By using remote sensing technique with sentinel satellite, two scene images, most accurate results of standing crop in Raigad district, are generated shown in tabular and graphical form in Table 3, Fig. 10, respectively.

Table 3 Abstract
Fig. 10
A pie chart of the distribution of standing crops in the Raigad district. Alibaug and Uran have high and low crop production of 15.98% and 7.98%, respectively.

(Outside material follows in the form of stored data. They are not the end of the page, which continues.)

-- ==== Sys2Proof/Machine/Report.lean ====
section
/-! DEFINITION. What the host reads at the end of a run: the trace's text, the final report and the
memory dump (42_arithmetic.md R108, 60_exceptions.md R129, R131 to R133). Observation only: no step
reads any of it. -/

namespace Sys2Proof.Machine

/-- `L(f)`: the set flags in the order P, Z, S (42_arithmetic.md R108). -/
def Flags.letters (f : Flags) : String :=
  (if f.pf then "P" else "") ++ (if f.zf then "Z" else "") ++ (if f.sf then "S" else "")

/-- The flag-delta text `L(before) "->" L(after)` (42_arithmetic.md R108). -/
def deltaText (before after : Flags) : String := before.letters ++ "->" ++ after.letters

/-- The text of a trace event. The record formatter and the decode-error message are the host's
(60_exceptions.md R129; 92_eei_decisions.md D31 leaves them open), so they are arguments. -/
def eventText (format unhandled : Record → String) (message : Word → String) : Event → String
  | .exec r => format r
  | .flagsDelta before after => deltaText before after
  | .unhandled r => unhandled r
  | .decodeError ip => message ip

/-- The slots of the final report, in its order, with their word names (60_exceptions.md R132,
10_state.md R13). -/
def reportSlots : List (Slot × String) := [
  (.a, "ax"), (.b, "bx"), (.c, "cx"), (.d, "dx"), (.sp, "sp"), (.bp, "bp"), (.si, "si"), (.di, "di"),
  (.es, "es"), (.cs, "cs"), (.ss, "ss"), (.ds, "ds")]

def hexDigit (n : Nat) : Char :=
  ['0', '1', '2', '3', '4', '5', '6', '7', '8', '9', 'a', 'b', 'c', 'd', 'e', 'f'].getD n '0'

/-- Four lower-case hexadecimal digits (60_exceptions.md R132). -/
def hex4 (v : Word) : String :=
  String.ofList [hexDigit (v.toNat / 4096), hexDigit (v.toNat / 256 % 16),
    hexDigit (v.toNat / 16 % 16), hexDigit (v.toNat % 16)]

/-- `<name>: 0x<hex> (<decimal>)` (60_exceptions.md R132). -/
def reportLine (name : String) (v : Word) : String :=
  name ++ ": 0x" ++ hex4 v ++ " (" ++ toString v.toNat ++ ")"

/-- The final report: one line per non-zero general slot, then the flags (60_exceptions.md R132). -/
def finalReport (s : State) : List String :=
  (reportSlots.filterMap fun p =>
      if s.readWord p.1 = 0 then none else some (reportLine p.2 (s.readWord p.1))) ++
    ["flags: " ++ s.flags.letters]

/-- The memory dump: every byte of the region in address order (60_exceptions.md R133). -/
def memoryDump (s : State) : List Byte := (List.range s.memSize).map fun (a : Nat) => s.byteAt a

/-- What the optional dump flag makes of the final state: the file `DumpFileName`, whose name is a parameter
(92_eei_decisions.md D30), and its raw bytes; without the flag, no file (60_exceptions.md R133). -/
def dumpFile (dumpFileName : String) (flag : Bool) (s : State) : Option (String × List Byte) :=
  if flag then some (dumpFileName, memoryDump s) else none

/-- The word values of the 15 slots, by index (60_exceptions.md R131). -/
def slotWords (s : State) : List Word :=
  [Slot.none, .a, .b, .c, .d, .sp, .bp, .si, .di, .es, .cs, .ss, .ds, .ip, .flags].map s.readWord

end Sys2Proof.Machine
end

Pie chart showing percentage of taluka-wise standing crop in Rabbi season, year 2021 of Raigad district

4 Conclusions

  • The objective of the study is to identify measure, map the standing crops in Rabbi season, year 2021 in Raigad district and map taluka level area of standing crop. This objective has been achieved with 67% accuracy.

  • The accuracy of particular study is affected due to extremely hilly area, uneven terrain and maximum forest, vegetation cover.

  • It is to conclude that 12.42% of total geographical area of Raigad district is covered under standing crop for Rabbi season, year 2021.

  • The creation of accurate and detailed crop maps requires high-quality ground truth and high-quality multi-temporal satellite data [1].

  • The methodology adopted using the remote sensing technique with two scene images of Sentinel 2A are used to give fairly accurate results at village level [2] standing crop which has been confirmed in the field visit validation survey (Ground Truth). The village level database like area of barren land, area of fallow land, area of forest land, area of crop land and area of water can be used for periodical monitoring of land use activity.

  • Remote sensing and geographic information system is the best tool for crop assessment. It is economical, cost-effective and less laborious. Remote sensing technique for assessment of standing crop in hilly area with forest cover gives reasonable accuracy; however, it is not possible to achieve accuracy around 95% due to extremely hilly terrain.